Futuro Health is open to all residents in California. Fresno area residents who are interested in healthcare careers can visit FuturoHealth.org for more information.
“Futuro Health represents a new model for tackling the workforce shortage and training workers especially when they no longer stay with one employer for long,” said Dave Regan, president of SEIU-UHW. “Ensuring that all people have access to high-quality, affordable health care and a living wage is a priority of SEIU-UHW.”
Goal Is 10,000 New Licensed Healthcare Workers
Futuro Health aims to graduate 10,000 new licensed, credentialed allied healthcare workers in California over the next four years. Futuro Health will begin its work in California to provide an affordable education-to-work solution but plans to expand the model to other states.
Allied healthcare services are provided by a wide range of clinical, administrative and support professionals. They include licensed vocational nurses, medical coders, health information technicians, radiology technicians, and lab workers.

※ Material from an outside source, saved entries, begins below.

-- ==== Sys2Proof/Machine/PlProof.lean ====
section
/-! DEFINITION. Progress monitors, the proof export tap and the replay queue of the Plovlugo block (R110, R113, R115, R149 to R153). -/

namespace Sys2Proof.Machine

/-! ### Progress monitors (R149, R150) -/

/-- Send a progress record of a monitor; the replay-complete flag is on every record of the monitor PL_PG_RPMON names (R149, R150). -/
def Pl.progress (p : Pl) (n ht flags : Nat) : Pl :=
  let m := p.mon n
  let f := flags + (if p.rpEn && p.rpMon == n then 4 else 0)
  let b := leBytes 8 ht ++ leBytes 1 n ++ leBytes 1 f ++ leBytes 2 p.rpQ.length ++ leBytes 4 m.count
  (p.setMon n { m with recHt := some p.now, pend := false, recov := false }).send 0x11 1 b

/-- A microsecond has passed since the monitor's last progress record. -/
def PlMon.ready (m : PlMon) (now : Nat) : Bool := match m.recHt with | none => true | some t => decide (t + 1000 ≤ now)

/-- Send what a monitor has not yet reported, or keep it for its next record. -/
def Pl.report (p : Pl) (n : Nat) : Pl :=
  let m := p.mon n
  if m.ready p.now then p.progress n m.last (if m.recov then 2 else 0) else p

/-- PROGRESS_PULSE. -/
def Pl.pulse (p : Pl) (n : Nat) : Pl :=
  if p.par.nmon ≤ n then p
  else
    let m := p.mon n
    let say := m.stalled || m.report || m.pend
    let p := p.setMon n { m with count := (m.count + 1) % 2 ^ 32, last := p.now, since := p.now, stalled := false, pend := say,
                                 recov := m.recov || m.stalled }
    if say then p.report n else p

def execProgressPulse (mon : Nat) (s : State) : Host.Outcome State Fault Refusal := plDo s (fun p => p.pulse mon)

/-- PROGRESS_RECORD_SEND: the record that the limit of one a microsecond held back. -/
def execProgressRecordSend (mon : Nat) (s : State) : Host.Outcome State Fault Refusal :=
  plDo s (fun p => if (p.mon mon).pend then p.report mon else p)

/-- The hall time at which a monitor's window ends. -/
def PlMon.expiry (m : PlMon) : Nat := m.since + m.winMs * 1000000

/-- PROGRESS_STALL: the window has passed without a pulse. The stall record carries the instant of expiry; 0x0703 and PL_PG_STALL follow. -/
def Pl.stallMon (p : Pl) (n : Nat) : Pl :=
  let m := p.mon n
  if p.par.nmon ≤ n ∨ m.en = false ∨ m.stalled = true ∨ p.now < m.expiry then p
  else
    let p := (p.setMon n { m with stalled := true }).progress n m.expiry 1
    let p := p.record 0x0703 4 n m.winMs (lo32 m.since) (hi32 m.since) m.count
    ({ p with pgStall := putBit p.pgStall n true } : Pl).raise 1

def execProgressStall (mon : Nat) (s : State) : Host.Outcome State Fault Refusal := plDo s (fun p => p.stallMon mon)

/-! ### Seeds (R110, R151) -/

/-- Store a seed entry: in place of the one for its epoch, else of the lowest epoch when three are held. -/
def Pl.storeSeed (p : Pl) (e : PlSeed) : Pl :=
  let others := p.seeds.filter (fun x => x.epoch != e.epoch)
  let low := others.foldl (fun m x => min m x.epoch) ((others.map (·.epoch)).headD 0)
  { p with seeds := (if others.length < 3 then others else others.filter (fun x => x.epoch != low)) ++ [e] }

/-- SEED_FRAME: a reserved `k` discards the frame (R152). -/
def Pl.seedFrame (p : Pl) (e : PlSeed) : Pl := if e.k = 0 ∨ (3 ≤ e.k ∧ e.k ≤ 20) then p.storeSeed e else p.badFrame

def execSeedFrame (epoch deadlineUs k : Nat) (sd : BitVec 128) (s : State) : Host.Outcome State Fault Refusal :=
  plDo s (fun p => p.seedFrame { epoch := epoch, seed := sd, k := k, deadlineUs := deadlineUs })

/-! ### Selection (R111, R151 steps 1 to 3) -/

/-- Answer an identity. -/
def Pl.answer (p : Pl) (sel : Bool) (seq : Nat) : Pl := p.emitOut (.pin pinSel (b2n sel + 2 * seq))

/-- Identity of the selection test. -/
def pxIdent (i : PxId) : RbIdent := { epoch := i.epoch, step := i.step, rb := i.rb, tensor := i.tensor, op := i.op }

/-- The same row-block. -/
def pxSame (i j : PxId) : Bool := pxIdent i == pxIdent j

/-- A row-block that passes the test takes an export, unless 8 are held or 8 replay requests are queued. -/
def Pl.takeExport (p : Pl) (i : PxId) (e : PlSeed) : Pl :=
  if 8 ≤ p.exps.length ∨ 8 ≤ p.rpQ.length then ({ p with selSkip := sat 16 (p.selSkip + 1) } : Pl).answer false 0
  else
    let x : PlExp := { id := i, seq := p.nextSeq, attempt := 0, htDone := none, deadlineUs := e.deadlineUs, rex := .none }
    ({ p with exps := p.exps ++ [x], inStream := p.inStream ++ [p.nextSeq], nextSeq := (p.nextSeq + 1) % 2 ^ 32 } : Pl).answer true p.nextSeq

/-- An identity that no seed entry can judge. -/
def Pl.missSeed (p : Pl) : Pl := ({ p with seedMiss := sat 8 (p.seedMiss + 1) } : Pl).answer false 0

/-- PX_IDENTITY. -/
def Pl.identity (p : Pl) (i : PxId) : Pl :=
  if !p.par.px then p.answer false 0
  else if !p.valid then p.missSeed
  else match p.seeds.find? (fun e => e.epoch == i.epoch) with
    | none => p.missSeed
    | some e => if e.k = 0 then p.answer false 0
      else if Machine.selected e.seed e.k (pxIdent i) p.par.site then p.takeExport i e
      else p.answer false 0

def execPxIdentity (i : PxId) (s : State) : Host.Outcome State Fault Refusal := plDo s (fun p => p.identity i)

/-- Change the export held under a sequence number. -/
def Pl.onExp (p : Pl) (seq : Nat) (f : PlExp → PlExp) : Pl := { p with exps := p.exps.map (fun x => if x.seq = seq then f x else x) }

/-- PX_REEXPORT_IDENTITY (R151 step 6): answered 1 for an export of that identity whose request is outstanding. -/
def Pl.reidentity (p : Pl) (i : PxId) : Pl :=
  match (if p.par.px then p.exps.find? (fun x => pxSame x.id i && x.rex == .outstanding) else none) with
  | some x => ({ p.onExp x.seq (fun y => { y with rex := .streaming, attempt := 1 }) with
                   rexQ := p.rexQ.filter (fun q => q != x.seq), inStream := p.inStream ++ [x.seq] } : Pl).answer true x.seq
  | none => p.answer false 0

def execPxReexportIdentity (i : PxId) (s : State) : Host.Outcome State Fault Refusal := plDo s (fun p => p.reidentity i)

/-! ### Shipping (R113 to R115, R151 step 4) -/

/-- The 64-byte header of an export. -/
def exportHeader (x : PlExp) (site fmt kred nout : Nat) (a e : List Byte) : List Byte :=
  let b := leBytes 8 (x.htDone.getD 0) ++ leBytes 4 x.id.epoch ++ leBytes 4 x.id.step ++ leBytes 2 x.id.tensor ++ leBytes 1 x.id.op
    ++ leBytes 1 fmt ++ leBytes 4 x.id.rb ++ leBytes 4 kred ++ leBytes 4 nout ++ leBytes 4 (crc32c a) ++ leBytes 4 (crc32c e)
    ++ leBytes 4 a.length ++ leBytes 4 e.length ++ leBytes 1 site ++ leBytes 1 x.attempt ++ leBytes 2 0 ++ leBytes 4 x.seq ++ leBytes 4 0
  b ++ leBytes 4 (crc32c b)

/-- Bytes of an export that one part carries after its prefix. -/
def partMax : Nat := 1043448

/-- Queue the parts of an export, `i` the number of the next one and `n` how many there are. -/
def Pl.shipParts (p : Pl) (x : PlExp) (data : List Byte) (n : Nat) : Nat → Pl
  | 0 => p
  | k + 1 =>
    let i := n - (k + 1)
    let b := (data.drop (i * partMax)).take partMax
    let it := p.item 0x20 2 (leBytes 4 x.seq ++ leBytes 2 i ++ leBytes 2 n ++ b)
    (p.queue { it with key := x.seq, mark := if k = 0 then 1 + x.attempt else 0 }).shipParts x data n k

/-- PX_STREAM_END: the last E beat of the oldest selected row-block whose streams are still due (R151 steps 1 and 4). A first export takes its `ht_done`; a
re-export keeps the original's. The streams of an export that has left the block are taken in and ship nothing. -/
def Pl.streamEnd (p : Pl) (fmt kred nout : Nat) (a e : List Byte) : Pl :=
  match p.inStream with
  | [] => p
  | seq :: rest =>
    let p := { p with inStream := rest }
    match p.exps.find? (fun x => x.seq == seq) with
    | none => p
    | some x =>
      let y := if x.attempt = 0 then { x with htDone := some p.now } else { x with rex := .done }
      let data := exportHeader y p.par.site fmt kred nout a e ++ a ++ e
      let n := ceilDiv data.length partMax
      (p.onExp seq (fun _ => y)).shipParts y data n n

def execPxStreamEnd (fmt kred nout : Nat) (a e : List Byte) (s : State) : Host.Outcome State Fault Refusal :=
  plDo s (fun p => p.streamEnd fmt kred nout a e)

/-! ### Verdicts, replay and release (R151 steps 5 to 7, R153) -/

/-- An export leaves the block. -/
def Pl.release (p : Pl) (seq : Nat) : Pl :=
  { p with exps := p.exps.filter (fun x => x.seq != seq), rexQ := p.rexQ.filter (fun q => q != seq) }

/-- Queue a replay request; one for a step already queued or presented merges into it (R153). -/
def Pl.replay (p : Pl) (x : PlExp) (code : Nat) : Pl :=
  if p.rpQ.any (fun r => r.id.step == x.id.step) then { p with rpMerge := sat 8 (p.rpMerge + 1) }
  else
    let up := p.rpQ.isEmpty && !p.rpUp && !p.rpLow && p.par.px
    let p := { p with rpQ := p.rpQ ++ [{ id := x.id, seq := x.seq, code := code }] }
    if up then ({ p with rpUp := true } : Pl).raise 0 else p

/-- What a verdict does to the export it names: a first TRANSPORT asks for a re-export; ENGINE_FAULT and UNRESOLVED ask for a replay; every
other verdict is final. -/
def Pl.judge (p : Pl) (x : PlExp) (code : Nat) : Pl :=
  let p := p.emitOut (.pin pinVerdict (x.seq * 8 + code))
  if code = 3 ∧ x.attempt = 0 ∧ x.rex = .none then
    ({ p.onExp x.seq (fun y => { y with rex := .outstanding }) with rexQ := p.rexQ ++ [x.seq] } : Pl).emitOut (.pin pinRex x.seq)
  else
    let p := p.release x.seq
    if code = 2 ∨ code = 5 then p.replay x code else p

/-- A verdict that is discarded. -/
def Pl.unknownVerdict (p : Pl) : Pl := { p with vdUnknown := sat 8 (p.vdUnknown + 1) }

/-- VERDICT_FRAME: the 32-byte verdict record of R125; a malformed one, a reserved code, or a `seq` not held is discarded and counted. -/
def Pl.verdict (p : Pl) (b : List Byte) : Pl :=
  let code := u8 b 20 % 8
  if b.length ≠ 32 ∨ code = 7 then p.unknownVerdict
  else match p.exps.find? (fun x => x.seq == u32 b 16) with
    | none => p.unknownVerdict
    | some x => p.judge x code

def execVerdictFrame (body : List Byte) (s : State) : Host.Outcome State Fault Refusal := plDo s (fun p => p.verdict body)

/-- PX_REX_GONE: answers the oldest outstanding request; nothing more is sent for its export. -/
def Pl.rexGone (p : Pl) : Pl :=
  match p.rexQ with
  | [] => p
  | seq :: _ => ({ p with q := p.q.filter (fun it => !(it.typ == 0x20 && it.key == seq)) } : Pl).release seq

def execPxRexGone (s : State) : Host.Outcome State Fault Refusal := plDo s Pl.rexGone

/-- `deadline_us` of an export: of the seed entry of its epoch, or as it stood when the export was selected. -/
def Pl.deadline (p : Pl) (x : PlExp) : Nat :=
  match p.seeds.find? (fun e => e.epoch == x.id.epoch) with | some e => e.deadlineUs | none => x.deadlineUs

/-- EXPORT_SLOT_TIMEOUT: `ht_done` + `deadline_us` + 20 µs. -/
def Pl.slotTimeout (p : Pl) (seq : Nat) : Pl :=
  match p.exps.find? (fun x => x.seq == seq) with
  | none => p
  | some x => match x.htDone with
    | none => p
    | some t => if p.now < t + p.deadline x * 1000 + 20000 then p else p.release seq

def execExportSlotTimeout (seq : Word32) (s : State) : Host.Outcome State Fault Refusal := plDo s (fun p => p.slotTimeout seq.toNat)

/-- RP_ACK: the presented request leaves the queue and REPLAY_REQ falls for at least a cycle. -/
def execRpAck (s : State) : Host.Outcome State Fault Refusal :=
  plDo s (fun p => if p.rpUp then { p with rpQ := p.rpQ.drop 1, rpUp := false, rpLow := true } else p)

/-- WATERMARK_KEEPALIVE (R152). -/
def execWatermarkKeepalive (s : State) : Host.Outcome State Fault Refusal :=
  plDo s (fun p => if p.par.px && !p.exps.isEmpty then p.queue p.keepalive else p)

end Sys2Proof.Machine
end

High Demand Expected for Allied Healthcare Services
By 2030, California’s population is expected to be 44.1 million. Meanwhile, the number of adults 65 and older will nearly double from 5 million in 2014 to 8.6 million. The allied health sector will be in high demand to support these demographic shifts.
— Futuro Health CEO Van Ton-Quinlivan
Van Ton-Quinlivan Will Lead Futuro Health
Van Ton-Quinlivan will serve as Futuro Health’s chief executive officer.
“Our work is to create access to opportunity and lower the barriers that many individuals face when it comes to social mobility,” Ton-Quinlivan said. “This will also ensure more equitable access to good patient care across our country, state, and communities.”